The Ninth Circuit isolated this undefined causation standard in Himes v. Somatics, LLC, and certified the question to the California Supreme Court. After confirming that the learned intermediary doctrine is alive and well in California and that a failure to warn claim cannot survive when the learned intermediary does not read the warnings at all, the Ninth Circuit stopped short of defining the causation standard that applies when a learned intermediary does read the warnings.
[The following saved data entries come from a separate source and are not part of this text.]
-- ==== Sys2Proof/Machine/Tick.lean ====
section
/-! DEFINITION. Ticks: fixing the stage offset, computing, launching, TICK, replays and the expiry of the undo ring (ch. 1,
R36; ch. 6, R166, R167; ch. 7, R199 to R206; ch. 9, R251, R260 to R267). -/

namespace Sys2Proof.Machine

/-- R407: the stripe runs in effective dry-run. -/
def Stripe.dry (x : Stripe) : Bool := x.lat.expose = 1

/-- Every block of the fitted lanes. -/
def allBlocks (v : Nat) : Nat := 2 ^ blocksOf v - 1

/-- The bits of a lane's blocks in a bitmap. -/
def laneBits (t : Nat) : Nat := 0xFFFF <<< (16 * t)

/-- R210: the CAPS range of a lane excludes a tick period; without a CAPS accepted there is no range. -/
def State.laneExcludes (s : State) (t tau : Nat) : Bool :=
  decide (48 ≤ s.rd (Reg.LANE_RX_CAPS0.credits t)) &&
    !(decide (s.rd (Reg.LANE_RX_TICKS.tick_min t) ≤ tau) && decide (tau ≤ s.rd (Reg.LANE_RX_TICKS.tick_max t)))

/-- R210, R227: a lane on which a stripe of a tick period is sent. -/
def State.laneServes (s : State) (t tau : Nat) : Bool := s.laneSt t = lnActive && !s.laneExcludes t tau

/-- R210, R227, R408: a lane whose tile is blanked for a tick computed now; lane test has no effect in dry-run (Table 15.9a). -/
def State.laneOut? (s : State) (dry : Bool) (tau t : Nat) : Bool :=
  !s.laneServes t tau || (s.rd (Reg.LANE_CTRL.lane_test t) = 1 && !dry)

/-- The blocks of lanes out of service. -/
def State.outBlocks (s : State) (dry : Bool) (tau : Nat) : Nat :=
  (List.range (lanesOf s.variant)).foldl (fun m t => if s.laneOut? dry tau t then m ||| laneBits t else m) 0

/-! ### The stage offset (R260 to R263) -/

/-- R261: a report with the velocities it gives, 2^-16 pixel per µs. -/
structure StageFix where
  rep : StageRep
  vx : Int
  vy : Int
deriving DecidableEq, Repr

/-- R261: velocities from the difference with the report before. -/
def differenced (k p : StageRep) : StageFix :=
  let dt : Int := isub k.time p.time
  ⟨k, (2000 * (k.xs - p.xs) + dt) / (2 * dt), (2000 * (k.ys - p.ys) + dt) / (2 * dt)⟩

/-- R261: with differenced velocity, the newest report whose predecessor lies within the gap. -/
def pickDifferenced (gap : Nat) : List StageRep → Option StageFix
  | k :: p :: rest => if k.time ≤ p.time + gap then some (differenced k p) else pickDifferenced gap (p :: rest)
  | _ => none

/-- R261: report k for an instant C. -/
def State.pickReport (s : State) (c : Nat) : Option StageFix :=
  let rs := s.stage.reps.filter (fun r => decide (r.arrived ≤ c * 65536))
  if s.rd Reg.STG_CTRL.vel_src = 1 then pickDifferenced (1000 * s.rd Reg.STG_GAP.gap_us) rs
  else rs.head?.map (fun r => ⟨r, r.vx, r.vy⟩)

/-- R261: an offset saturated to −127 … 127. -/
def sat8 (x : Int) : Int := clampInt (-127) 127 x

/-- R260: nominal position of a stripe tick, 2^-16 pixel. -/
def nominalPos (v : Nat) (d : Desc) (s : Nat) : Int × Int :=
  (65536 * (widthOf v : Int) * d.slot,
   65536 * (if d.dir = 0 then d.yOrigin + s else d.yOrigin + d.len + 8175 - s))

/-- R261: dx and dy of a stripe tick from a report. -/
def State.offsetOf (s : State) (x : Stripe) (tick : Nat) (k : StageFix) : Int × Int :=
  let h2 : Int := 2 * isub (tickTime x tick) k.rep.time + x.d.tau
  let xe := (k.rep.xs - s.stage.xoff) + (k.vx * h2 + 1000) / 2000
  let ye := (k.rep.ys - s.stage.yoff) + (k.vy * h2 + 1000) / 2000
  let (xn, yn) := nominalPos s.variant x.d tick
  (sat8 ((xe - xn + 512) / 1024), sat8 ((ye - yn + 512) / 1024))

/-- What is judged of a tick's stage data: offset, rseq, excursion, coast, gap, fault, age (ns). -/
structure StageJudge where
  dx : Int
  dy : Int
  rseq : Nat
  excursion : Bool
  coast : Bool
  gap : Bool
  fault : Bool
  age : Nat
deriving DecidableEq, Repr

/-- R261 to R263, R407: judge a stripe tick. -/
def State.judgeStage (s : State) (x : Stripe) (tick : Nat) : StageJudge :=
  if x.dry && s.rd Reg.STG_CTRL.enable = 0 then ⟨0, 0, 0, false, false, false, false, 0⟩
  else
    let t := tickTime x tick
    let c := t - 3 * x.d.tau - 64
    match s.pickReport c with
    | none => ⟨0, 0, 0, false, true, true, false, 0⟩
    | some k =>
      let (dx, dy) := s.offsetOf x tick k
      let lim := s.rd Reg.STG_EXC_LIMIT.limit
      { dx := dx, dy := dy, rseq := k.rep.seq,
        excursion := decide (lim < dx.natAbs) || decide (lim < dy.natAbs) || k.rep.fault,
        coast := decide (1000 * s.rd Reg.STG_GAP.gap_us < c - k.rep.time),
        gap := decide (2000 * s.rd Reg.STG_GAP.coast_us + 2 * k.rep.time < 2 * t + x.d.tau) || decide (k.rep.time < s.stage.readyFrom),
        fault := k.rep.fault, age := c - k.rep.time }

/-- R262, R263: registers and events of a judged tick. -/
def State.stageEvents (s : State) (seq n : Nat) (j : StageJudge) : State :=
  let s := s.wrs [(Reg.STG_LAST_OFFSET.dx, toField 8 j.dx), (Reg.STG_LAST_OFFSET.dy, toField 8 j.dy),
    (Reg.STG_STATUS.coasting, b2n j.coast), (Reg.STG_STATUS.blanking, b2n (j.excursion || j.gap)),
    (Reg.STG_AGE_MAX.age_ns, Nat.max j.age (s.rd Reg.STG_AGE_MAX.age_ns))]
  let s := if j.excursion then
      let s := s.inc Reg.STG_BLANKED.excursion
      if j.fault then s.raiseFor seq 0x0214 [w seq, wd n]
      else s.raiseFor seq 0x0213 [w seq, wd n, w (toField 32 j.dx), w (toField 32 j.dy)]
    else s
  let s := if j.coast then s.raiseFor seq 0x0211 [w seq, wd n] else s
  if j.gap then (s.inc Reg.STG_BLANKED.coast).raiseFor seq 0x0212 [w seq, wd n] else s

/-- R126, R152, R178, R240, R269, R304: what starts again at a stripe's first tick (log 21). -/
def State.startStripeRegs (s : State) : State :=
  let s := s.wrs [(Reg.RENDER_LEAD_MIN.lead_min, 0), (Reg.RENDER_LATE.late, 0), (Reg.RENDER_EDGE_MAX.edge_max, s.render.edge),
    (Reg.PEC_LATE.late, 0), (Reg.SHOT_MISSED.missed, 0), (Reg.SHOT_MADEUP.made_up, 0), (Reg.SHOT_SAT.sat, 0),
    (Reg.SHOT_REPORTS.reports, 0), (Reg.SHOT_LOSS_FILL.peak, 0), (Reg.SHOT_UNDO.restores, 0), (Reg.SHOT_UNDO.unconfirmed, 0),
    (Reg.SHOT_RHO_REBUILD.rebuilt, 0), (Reg.SHOT_RHO_REBUILD.failed, 0), (Reg.STG_BLANKED.excursion, 0),
    (Reg.STG_BLANKED.coast, 0), (Reg.STG_AGE_MAX.age_ns, 0), (Reg.DMC_PANIC.count, 0)]
  let s := (List.range 64).foldl (fun s t => s.wrs [(Reg.LANE_MARGIN.fwd_min t, 0xFF), (Reg.LANE_MARGIN.back_min t, 0xFF)]) s
  { s with
    shot := { s.shot with loss := [], early := [], lateCells := [], lateSegs := [], reportNo := 0, vals := [] }
    dram := { s.dram with panicTold := false, streak := [] }
    check := { s.check with reportChunk := 0, tlogChunk := 0 } }

/-- The tick log keeps its newest 8,192 entries (R267). -/
def State.pushTick (s : State) (e : TickEntry) : State :=
  { s with shot := { s.shot with tlog := (e :: s.shot.tlog).take 8192 } }

/-- A tick log entry as it is first written. -/
def newTick (n seq s time tau : Nat) : TickEntry :=
  { n := n, seq := seq, s := s, excursion := false, coast := false, gapBlank := false, fault := false, cal := false,
    final := false, posComp := false, dx := 0, dy := 0, rseq := 0, unconf := 0, dk1 := 0, rx := 0, time := time, tau := tau,
    computed := false, launched := false, sent := 0, tickSent := false, resolved := 0, codes := [], undo := [], fired := [],
    unknown := 0, badUndo := 0 }

/-- R261, R266, R267: fix the next tick of a stripe. -/
def State.fixTick (s : State) (x : Stripe) : State :=
  let s := if x.fixed = 0 then s.startStripeRegs else s
  let n := x.nFirst + x.fixed
  let j := s.judgeStage x x.fixed
  let s := s.stageEvents x.d.seq n j
  let blank := if j.excursion || j.gap then allBlocks s.variant else s.outBlocks x.dry x.d.tau
  let e := { newTick n x.d.seq x.fixed (tickTime x x.fixed) x.d.tau with
    excursion := j.excursion, coast := j.coast, gapBlank := j.gap, fault := j.fault, posComp := x.lat.posComp, dx := j.dx,
    dy := j.dy, rseq := j.rseq, dk1 := blank }
  let s := (s.pushTick e).updStripe x.d.seq (fun x => { x with fixed := x.fixed + 1 })
  s.mirror x.d.seq (.tlogFix (tlogFixBytes e))

/-- TICK_FIX (R261): at C_s = T_s − 3τ − 64 ns. No tick of an abandoned stripe is fixed (R400). A standby takes its entries from TLOG_FIX (R357). -/
def execTickFix (s : State) : Host.Outcome State Fault Refusal :=
  match s.current with
  | none => .next s
  | some x =>
    if s.follows ∨ x.truncated ∨ stripeTicks x.d.len ≤ x.fixed ∨ s.ns + 3 * x.d.tau + 64 < tickTime x x.fixed then .next s
    else .next (s.fixTick x)

/-! ### Computation (R36, R155 to R174) -/

/-- R176, R210, R227: when the computation of a tick ends, it is resolved on every lane in dry-run, otherwise on the lanes that
it is not sent on. A standby resolves from TLOG_FINAL. -/
def State.resolveComputed (s : State) (x : Stripe) (bad : List BadRead) (n : Nat) : State :=
  if s.follows then s
  else
    (s.lanesWhere (fun t => x.dry || !s.laneServes t x.d.tau)).foldl (fun s t => s.resolve n t bad) s

/-- Table 10.1: stored entries that no longer pass their check from this computation on: undo entries of the tick, loss table entries. (log 99) -/
def State.spoil (s : State) (e : TickEntry) (bad : List BadRead) : State :=
  bad.foldl (fun s b => match b with
    | .undo n blk => if n = e.n then s.updTick n (fun e => { e with badUndo := withBit e.badUndo blk }) else s
    | .loss px y => (match tabFind s.shot.loss (pixKey px y) with
      | some l => { s with shot := { s.shot with loss := tabPut s.shot.loss (pixKey px y) { l with bad := true } } }
      | none => s)
    | _ => s) s

/-- R36: compute one tick: every block of the array as its inputs stand, the causes of blanking answered, each once, then the results
entered; the lead is judged as the computation begins (R120), and slots are released as it ends (R124). -/
def State.computeTick (s : State) (x : Stripe) (e : TickEntry) (bad : List BadRead) : State :=
  let s := bad.foldl (fun s b => match b with
    | .tlog k => (match s.tickAt x.d.seq k with
      | some te => if te.unknown = 2 ^ blocksOf s.variant - 1 then s else s.tlogLost x te
      | none => s)
    | _ => s) s
  let s := s.judgeLead x.d.seq e.s
  let out := if s.follows then e.dk1 else e.dk1 ||| s.outBlocks x.dry x.d.tau
  let res := (List.range (blocksOf s.variant)).map (fun b => (b, s.blockRes x e bad (out.testBit b) b))
  let s := (res.flatMap (fun r => r.2.causes)).eraseDups.foldl (fun s c => s.applyCause x e c) s
  let s := res.foldl (fun (s : State) (r : Nat × BlockRes) => s.applyBlock x e r.1 r.2) s
  let s := (s.updTick e.n (fun e => { e with computed := true })).updStripe x.d.seq (fun x => { x with computed := x.computed + 1 })
  ((s.spoil e bad).dropStale { x with computed := e.s + 1 }).resolveComputed x bad e.n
These questions arose in a two-plaintiff case involving an electroconvulsive therapy (ECT) product. See Himes v. Somatics, LLC, 2022 WL 989469 (9th Cir. Apr. 1, 2022). The plaintiffs alleged that the manufacturer failed to warn about the risks of permanent memory loss, inability to formulate new memories, and brain damage. One plaintiff’s claim clearly failed for lack of causation because his treating physician testified that he did not pay attention to information or warnings provided by the manufacturer. When the learned intermediary does not read the warnings, there can be no causal nexus between the allegedly inadequate warning and the plaintiff’s injury.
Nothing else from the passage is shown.